Memory that remembers the story, not just the facts.

Most memory systems compress conversations into entity-relationship triples. You get the answer, but you lose the texture, the reasoning, the trajectory. Vektori uses a three-layer sentence graph so agents don't just recall preferences, they understand how things got there.

FACT LAYER (L0)      <- vector search surface. Short, crisp statements.
        |
EPISODE LAYER (L1)   <- patterns auto-discovered via graph traversal.
        |
SENTENCE LAYER (L2)  <- raw conversation. Sequential NEXT edges. The full story.

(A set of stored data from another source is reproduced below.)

theorem State.sampled_spec (s : State) (g : Nat) (o : MacroOp) (f : Fmt) :
    (s.sampled g o f).outs = (s.sendAll (s.corePart g) (s.samplePkts g o f)).outs ∧ (s.sampled g o f).mem = s.mem ∧
    (s.sampled g o f).regs = s.regs ∧ ((s.sampled g o f).srv (s.corePart g)).rowsDue = (s.srv (s.corePart g)).rowsDue + arg o .rows ∧
    ∀ h, (s.sampled g o f).core h = s.core h := by
  obtain ⟨a, b, h⟩ := s.sendAll_sends (s.corePart g) (s.samplePkts g o f)
  rw [State.sampled, h]
  refine ⟨rfl, rfl, rfl, ?_, fun _ => rfl⟩
  exact congrArg Srv.rowsDue (bankGet_bankSet_self ..)

/-- A SAMPLE that fails its checks ends with the first code. -/
theorem sampleEffect_fails {full : List HeadWait} (h : s.sampleCode g o ≠ 0 ∨ s.accessCode g o ≠ 0) :
    s.sampleEffect g full o = { st := s, err := if s.sampleCode g o ≠ 0 then s.sampleCode g o else s.accessCode g o } := by
  unfold State.sampleEffect
  by_cases hs : s.sampleCode g o = 0
  · rw [if_neg (not_not.mpr hs)]
    exact State.checked_access hs (h.resolve_left (not_not.mpr hs)) _
  · rw [if_pos hs]
    exact State.checked_shape hs _

end Sends

/-- Settles O13: every packet of a transfer is sent in order and what it awaits is kept; one whose injection waits stays as it was. -/
theorem moveSends : Obligations.MoveSends := by
  refine ⟨fun g id o s ho hs hd hd3 ha hc hm hk hh => ?_, fun g id o s ho hs hs4 hd ha hc hr hm hk hh => ?_,
    fun g id o w full s ho hs hd hd3 ha hc hm hk hh => ?_, fun g id o f s ho hs ha hc hf hk hh => ?_,
    fun g id o full s ho h => completes_of_error rfl ho (.inl rfl) (sampleEffect_fails h), fun _ _ _ h => State.outs_inject h⟩
  · refine completes_of_effect rfl ho (.inl rfl) (moveEffect_write ha hc hs hd hd3 hm hk hh) rfl rfl ?_
    obtain ⟨houts, hflight, hmem, hregs, hstarted, hothers, hxfers⟩ := s.written_spec g o
    refine ⟨houts, hflight, hmem, hregs, ?_, fun h hn => (State.core_ended_ne _ _ _ _ hn).trans (hothers h hn), ?_⟩
    · rw [State.core_ended, hstarted]
    · rw [State.core_ended]
      exact hxfers
  · refine completes_of_effect rfl ho (.inl rfl) (moveEffect_read ha hc hs hs4 hd hr hm hk hh) rfl rfl ?_
    obtain ⟨houts, hflight, hmem, hregs, hstarted, hothers, hxfers⟩ := s.requested_spec g o
    refine ⟨houts, hflight, hmem, hregs, ?_, fun h hn => (State.core_ended_ne _ _ _ _ hn).trans (hothers h hn), ?_⟩
    · rw [State.core_ended, hstarted, doneRuns_xfer]
    · rw [State.core_ended]
      exact hxfers
  · refine completes_of_stays rfl ho rfl (moveEffect_waits ha hc hs hd hd3 hm hk hh w full) rfl ?_
    exact ⟨rfl, fun h hn => State.core_setCore_ne _ _ hn, State.core_setCore_self ..⟩
  · refine completes_of_effect rfl ho (.inl rfl) (sampleEffect_run hs ha hc hf hk hh) rfl rfl ?_
    obtain ⟨houts, hmem, hregs, hrows, hcore⟩ := s.sampled_spec g o f
    refine ⟨houts, hmem, hregs, hrows, ?_, fun h hn => (State.core_ended_ne _ _ _ _ hn).trans (hcore h)⟩
    rw [State.core_ended, hcore]
end Sys2Proof.Machine
end


section
/-! PROOFS. Registers of a core that software writes, and side reads (03 R103, R111; 04 R145; 05 R157, R172 to R174, Table 5.6). -/
namespace Sys2Proof.Machine
open Sys2Proof

/-! ### Parameters, traps and breakpoints -/

section Registers
variable {s : State} {party : Party} {g v : Nat}

theorem State.prmWrite_patchable (hp : party ≠ .mgmt) (ha : s.patchable (s.corePart g) = true) (n : Nat) :
    s.prmWrite party g n v = s.setFld .PRM v g n := by
  rw [State.prmWrite, if_neg hp, if_pos ha]

theorem State.prmWrite_refused (hp : party ≠ .mgmt) (ha : s.patchable (s.corePart g) = false) (n : Nat) :
    s.prmWrite party g n v = s.setFld .CORE_STATUS_PATCH_REJECT 1 g := by
  rw [State.prmWrite, if_neg hp, if_neg (by simp [ha])]

theorem prmWrite_writes {n : Nat} (hp : party ≠ .mgmt) (ha : s.patchable (s.corePart g) = true) (hn : n < 64) (hv : v < 2 ^ 32) :
    Completes (.prmWrite party g n v) s (fun t => t.fld .PRM g n = v ∧ (∀ m < 64, m ≠ n → t.fld .PRM g m = s.fld .PRM g m) ∧
      OnlyRegs s t [(.PRM, g)]) := by
  refine ⟨_, congrArg Host.Outcome.next (State.prmWrite_patchable hp ha n), ?_, fun m hm hne => ?_, ?_⟩
  · exact (State.fld_setFld_self ..).trans (Nat.mod_eq_of_lt hv)
  · exact State.fld_setFld_ne s v (.inr (.inr (by omega)))
  · exact (OnlyRegs.refl s _).setFld v n (by decide) (by simp)

theorem arithTrapWrite_writes (hp : party ≠ .mgmt) (ha : s.patchable (s.corePart g) = true) (hv : v < 512) :
    Completes (.arithTrapWrite party g v) s (fun t => t.fld .ARITH_TRAP g = v ∧ OnlyRegs s t [(.ARITH_TRAP, g)]) := by
  have hw : s.arithTrapWrite party g v = s.setFld .ARITH_TRAP v g := by rw [State.arithTrapWrite, if_neg hp, if_pos ha]
  exact ⟨_, congrArg Host.Outcome.next hw, (State.fld_setFld_self ..).trans (Nat.mod_eq_of_lt hv),
    (OnlyRegs.refl s _).setFld v 0 (by decide) (by simp)⟩

theorem brkTagWrite_writes (hp : party ≠ .mgmt) (ha : s.debugOpen (s.corePart g) party = true) (hv : v < 2 ^ 32) :
    Completes (.brkRegWrite party g 1 v) s (fun t => t.fld .BRK_TAG_VALUE g = v % 2 ^ 16 ∧ t.fld .BRK_TAG_MASK g = v / 2 ^ 16 ∧
      OnlyRegs s t [(.BRK_TAG_VALUE, g), (.BRK_TAG_MASK, g)]) := by
  have hw : s.brkWrite party g 1 v = (s.setFld .BRK_TAG_VALUE v g).setFld .BRK_TAG_MASK (v / 2 ^ 16) g := by
    rw [State.brkWrite, if_neg hp, if_neg (by simp [ha])]
  refine ⟨_, congrArg Host.Outcome.next hw, ?_, ?_, ?_⟩
  · rw [State.fld_setFld_name _ (by decide), State.fld_setFld_self]
    rfl
  · refine (State.fld_setFld_self ..).trans (Nat.mod_eq_of_lt ?_)
    change v / 2 ^ 16 < 2 ^ 16
    omega
  · exact ((OnlyRegs.refl s _).setFld _ 0 (by decide) (by simp)).setFld _ 0 (by decide) (by simp)

theorem brkRegWrite_denied {which : Nat} (hp : party ≠ .mgmt) (ha : s.debugOpen (s.corePart g) party = false) :
    Completes (.brkRegWrite party g which v) s (fun t => t.fld .BRK_STATUS_DENIED g = 1 ∧ OnlyRegs s t [(.BRK_STATUS_DENIED, g)]) := by
  have hw : s.brkWrite party g which v = s.setFld .BRK_STATUS_DENIED 1 g := (if_neg hp).trans (if_pos (by simp [ha]))
  exact ⟨_, congrArg Host.Outcome.next hw, State.fld_setFld_self .., (OnlyRegs.refl s _).setFld 1 0 (by decide) (by simp)⟩

end Registers

/-! ### SPAD_RECOVERY (05 R172) -/

/-- A number by its bit n, what lies above and what lies below. -/
theorem testBit_mid {r n : Nat} (hr : r < 2 ^ n) (a : Nat) (c : Bool) (m : Nat) :
    (2 ^ n * (2 * a + c.toNat) + r).testBit m = if m = n then c else if m < n then r.testBit m else a.testBit (m - n - 1) := by
  rw [Nat.testBit_two_pow_mul_add _ hr]
  rcases lt_trichotomy m n with h | h | h
  · rw [if_pos h, if_neg h.ne, if_pos h]
  · subst h
    cases c <;> simp [Nat.testBit_zero, Nat.add_mod]
  · obtain ⟨k, rfl⟩ := Nat.exists_eq_add_of_lt h
    rw [if_neg (by omega), if_neg (by omega), if_neg (by omega), show n + k + 1 - n = k + 1 by omega, Nat.testBit_succ, Nat.add_sub_cancel]
    congr 1
    have := Bool.toNat_lt c
    omega

theorem eq_mid (v n : Nat) : v = 2 ^ n * (2 * (v / 2 ^ (n + 1)) + (v.testBit n).toNat) + v % 2 ^ n := by
  rw [Nat.toNat_testBit, Nat.pow_succ, ← Nat.div_div_eq_div_mul, Nat.div_add_mod, Nat.div_add_mod]

theorem putBit_eq (v n : Nat) (b : Bool) : putBit v n b = 2 ^ n * (2 * (v / 2 ^ (n + 1)) + b.toNat) + v % 2 ^ n := by
  have hv := eq_mid v n
  unfold putBit
  by_cases hb : v.testBit n = b
  · rw [if_pos hb, ← hb]
    exact hv
  · rw [if_neg hb]
    rw [Bool.eq_not.mpr hb, Nat.mul_add] at hv
    rw [Nat.mul_add]
    cases b <;> simp at hv ⊢ <;> omega

/-- The bits of a number with one set or cleared. -/
theorem testBit_putBit (v n m : Nat) (b : Bool) : (putBit v n b).testBit m = if m = n then b else v.testBit m := by
  have hr := Nat.mod_lt v (Nat.two_pow_pos n)
  conv_rhs => rw [eq_mid v n]
  rw [putBit_eq, testBit_mid hr, testBit_mid hr]
  by_cases h : m = n
  · rw [if_pos h, if_pos h]
  · simp only [if_neg h]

Three-layer memory graph: Facts → Episodes → Sentences

Search hits Facts, graph discovers Episodes, traces back to source Sentences. SQLite by default — swap to Postgres, Neo4j, Qdrant, or Milvus when you're ready to scale.

Benchmarks

Benchmark	Score	Depth	Models
LongMemEval-S	73%	L1	BGE-M3 + Gemini Flash

Still improving. Run your own in /benchmarks.

Install

pip install vektori                      # SQLite + Postgres
pip install 'vektori[neo4j]'             # + Neo4j support
pip install 'vektori[qdrant]'            # + Qdrant support
pip install 'vektori[milvus]'            # + Milvus support
pip install 'vektori[neo4j,qdrant,milvus]'  # all backends

No Docker, no external services. SQLite by default.

30-Second Quickstart

import asyncio
from vektori import Vektori

async def main():
    v = Vektori(
        embedding_model="openai:text-embedding-3-small",
        extraction_model="openai:gpt-4o-mini",
    )

    await v.add(
        messages=[
            {"role": "user", "content": "I only use WhatsApp, please don't email me."},
            {"role": "assistant", "content": "Got it, WhatsApp only."},
            {"role": "user", "content": "My outstanding amount is ₹45,000 and I can pay by Friday."},
        ],
        session_id="call-001",
        user_id="user-123",
    )

    results = await v.search(
        query="How does this user prefer to communicate?",
        user_id="user-123",
        depth="l1",  # facts + episodes
    )

    for fact in results["facts"]:
        print(f"[{fact['score']:.2f}] {fact['text']}")
    for episode in results["episodes"]:
        print(f"episode: {episode['text']}")

    await v.close()

asyncio.run(main())

Output:

[0.94] User prefers WhatsApp communication
[0.81] Outstanding balance of ₹45,000, payment expected Friday
episode: User consistently avoids email — route all comms to WhatsApp

Retrieval Depths

Pick how deep you want to go.

Depth	Returns	~Tokens	When to use
`l0`	Facts only	50-200	Fast lookup, agent planning, tool calls
`l1`	Facts + Episodes	200-500	Default. Full answer with context
`l2`	Facts + Episodes + raw Sentences	1000-3000	Trajectory analysis, full story replay

# Just the facts
results = await v.search(query, user_id, depth="l0")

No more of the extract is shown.